Моменты, подобные этому, часто ужасали меня, но теперь я позволил душе парить. Я позволил ей кружить в воздухе. Прежде я стал бы призывать ее назад, силой воли стремясь во что бы то ни стало вернуть ее в оковы собственного тела, поскольку без нее я бы умер или, если бы не сумел снова овладеть ею, навсегда остался бы безумцем. Именно таковы обитатели домов для душевнобольных: несчастные тела, разделенные со своими душами, и — Бог свидетель — именно таков тогда был я на протяжении долгих минут. На меня снизошел покой, понимание, ощущение полета. Если я дам своему духу блуждать вне тела, меня просто подхватит как пух, и, гонимый ветром туда, где властвует всемогущий непостижимый промысел, я обрету другую жизнь.
— Джон. — Голос Ньютона звучал нежно и тихо. Он звучал откуда-то издали, но я прекрасно слышал его. — Джон. — Он повторил мое имя несколько раз, не повышая голоса. Его тон не выдавал ни нетерпения, ни страха. — Джон.
Но мне хотелось радостно парить под небесами, мне представилось совершенным счастьем вот так, вдруг окончательно освободиться от всего того, что держало меня здесь, на мелководье океана. «Оставь меня в покое». Я слышал собственный голос, но глухо и отдаленно. «Отпусти меня на волю».

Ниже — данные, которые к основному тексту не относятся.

/-- The state after the MLOOP, and after the MGATE, of the one member. -/
def Wloop : State := after (.mloop hLoop xLoop) Wmma
def Wgate : State := after (.mgate hN xGate) Wmma

def leadOfSet (s : State) : SetArr := ((((s.mmaReady 1 0 7).map Prod.snd).getD []).headD { thread := probeRef, pred := true, a := 0, b := 0 })

theorem witness_mloopStart : Wloop.mmaReady 1 0 7 = some (.mloop hLoop xLoop, [leadOfSet Wloop]) ∧
    [leadOfSet Wloop].filter SetArr.pred = [leadOfSet Wloop] ∧ Wloop.loopFault 0 7 hLoop xLoop (leadOfSet Wloop) = none ∧
    Wloop.tick.loopHeld 7 0 (Wloop.wgOf probeRef).die (Wloop.wgOf probeRef).site
      (Wloop.tick.mkLoop 0 7 hLoop xLoop (leadOfSet Wloop) [probeRef]) = false := by decide +kernel

theorem witness_mgateDecision : Wgate.mmaReady 1 0 7 = some (.mgate hN xGate, [leadOfSet Wgate]) ∧
    [leadOfSet Wgate].filter SetArr.pred = [leadOfSet Wgate] := by decide +kernel

/-- A score handle that a gate may read: 16-bit floats. -/
def WgateH : State := Wgate.updHandle 1 0 4 fun x => { x with shape := shapeOf 2 64 64 }

theorem witness_mgateHandle : WgateH.mmaReady 1 0 7 = some (.mgate hN xGate, [leadOfSet WgateH]) ∧
    handleUse (WgateH.handle 1 0 4) 4 (WgateH.isMember 1 0 7 0) = none ∧ shFmt (WgateH.handle 1 0 4).shape ∈ [2, 3, 6] ∧
    WgateH.slotBlocked 1 0 (WgateH.handle 1 0 4).slot false (WgateH.stamp + 1) = false := by decide +kernel

def Wstep : State := after (.mloopStart 1 0 7) Wloop

theorem witness_matrixStep : let s := Wstep.updCore 0 0 Core.seat
    ((s.core 0 0).loops.find? fun l =>
      !l.ls.flt && !l.wait && !s.loopBlocked l && !s.acked 0 l.lid l.inst (.matrix 0)).isSome = true := by decide +kernel

def waveMetB (A : WaveArm) : Bool :=
  admitsB Wmma A.need A.h && ((Wmma.active A.h.pred).all fun t => (A.chk (leadOf (Wmma.active A.h.pred) t) Wmma).isNone) &&
    (leads (Wmma.active A.h.pred)).all fun t =>
      (A.rd.all fun k => !Wmma.slotBlocked t.lid t.wg (Wmma.handle t.lid t.wg k).slot false (Wmma.stamp + 1)) &&
      (A.wr.all fun k => !Wmma.slotBlocked t.lid t.wg (Wmma.handle t.lid t.wg k).slot true (Wmma.stamp + 1)) && !A.busy t Wmma

theorem waveOk_of {A : WaveArm} (hp : A.h.pred = .always) (k : waveMetB A = true) : Wmma.Admits A.need A.h ∧ WaveOk Wmma A := by
  simp only [waveMetB, Bool.and_eq_true, List.all_eq_true] at k
  refine ⟨admits_of k.1.1, ?_, fun t ht => by simpa using k.1.2 t ht, fun t ht => ?_⟩
  · rw [hp]; unfold State.Undisturbed; decide +kernel
  · have := k.2 t ht
    exact ⟨fun j hj => by simpa using this.1.1 j hj, fun j hj => by simpa using this.1.2 j hj, by simpa using this.2⟩
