/-- 42_decoder.md R218, 20_memory.md R86: a legal encode, the host's observation of DONE, its stream handed to a decoder in
either of R86's two ways, and a decode give back the descriptor and every byte of the pixel buffer, for every choice of the
parameters under which the lengths fit their registers. -/
def Obligations.RoundTrip : Prop :=
  ∀ (s : State) (k j : Nat) (e : Encoder) (d : Decoder) (handOver : List HostAction),
    s.encs[k]? = some e → e.phase = .busy → e.stage = .init →
    e.legal s.cfg → s.cfg.fits (streamBound s.cfg (e.w.toNat * e.h.toNat) e.ch.toNat) →
    s.decs[j]? = some d → d.phase ≠ .busy →
    handOver = [.nameInput j none, .copyStream k j] ∨ handOver = [.nameInput j (some k)] →
    ∃ t1 e1 t2 d2,
      runSteps (e.w.toNat * e.h.toNat + 2)
        { s with agenda := List.replicate (e.w.toNat * e.h.toNat + 2) (.enc k) } = .next t1 ∧
      t1.encs[k]? = some e1 ∧ e1.phase = .done ∧
      runSteps (e.w.toNat * e.h.toNat + 5 + handOver.length)
        { t1 with agenda := .host (.readEncReg k 1) :: handOver.map .host ++
          [.host (.writeDecReg j 2 e1.outLen), .host (.writeDecReg j 0 1)] ++
          List.replicate (e.w.toNat * e.h.toNat + 2) (.dec j) } = .next t2 ∧
      t2.decs[j]? = some d2 ∧ d2.phase = .done ∧
      d2.outWidth = e.w ∧ d2.outHeight = e.h ∧ d2.outChannels = e.ch ∧ d2.outColorspace = e.cs ∧
      d2.outLen = e.inLen ∧ d2.consumed = e1.outLen ∧ ∀ a, a < e.inLen → d2.output.read a = e.input.read a

/-- 42_decoder.md R219, R206, R215: if a decode of a stream ends in DONE, then a decode of any shorter part of what it
consumed ends in ERROR, with TruncatedHeader inside the header and TruncatedStream after it. -/
def Obligations.TruncatedStreamNeverDecodes : Prop :=
  ∀ (s t : State) (k m cut : Nat) (d f : Decoder),
    s.decs[k]? = some d → d.phase = .busy → d.stage = .init →
    runSteps m { s with agenda := List.replicate m (.dec k) } = .next t → t.decs[k]? = some f → f.phase = .done →
    cut < f.pos →
    ∃ t' f', runSteps m { s.setDec k { d with inLen := cut } with agenda := List.replicate m (.dec k) } = .next t' ∧
      t'.decs[k]? = some f' ∧ f'.phase = .error ∧
      f'.err = if cut < hdrLen s.cfg then .truncatedHeader else .truncatedStream
end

— Джон, — повторял голос, завлекая меня назад. — Джон. — И снова: — Джон.
Оставь меня в покое.
Позволь мне подождать, и пусть ветер подхватит меня и унесет туда, куда ему заблагорассудится. Его воля станет моей волей. Какая свобода и ясность в этом парении! Какая легкость.
— Джон.
Легкость и уединение.
Это нереальное существование…
— Оставь меня в покое, — на сей раз я пробормотал это вслух.
Он лишь с большей силой сжал мой локоть.
— Позволь мне уйти, — сказал я.
Но едва уста мои произнесли эти слова, все лопнуло точно пузырь. Конец сна, разрушенное заклятие. Кошмар наяву, только в сотни раз страшней и сильней. Меня словно бы разорвало надвое. И после того, как я произнес свою просьбу второй раз, моя душа вновь вернулась в тело, принеся ощущение раздвоенности, усталости, опустошенности. Я повернулся и посмотрел сверху вниз в лицо Ньютона.
— Нам надо торопиться, Джон, — сказал он по-прежнему мягко, поглядывая на свои часы. — Я разговаривал с нашим хозяином до того, как мы отправились гулять. Прилив наберет полную силу меньше чем через час. — Он смотрел на меня вполне доброжелательно. — Мы же не хотим, чтобы тебя унесло в море, ведь верно?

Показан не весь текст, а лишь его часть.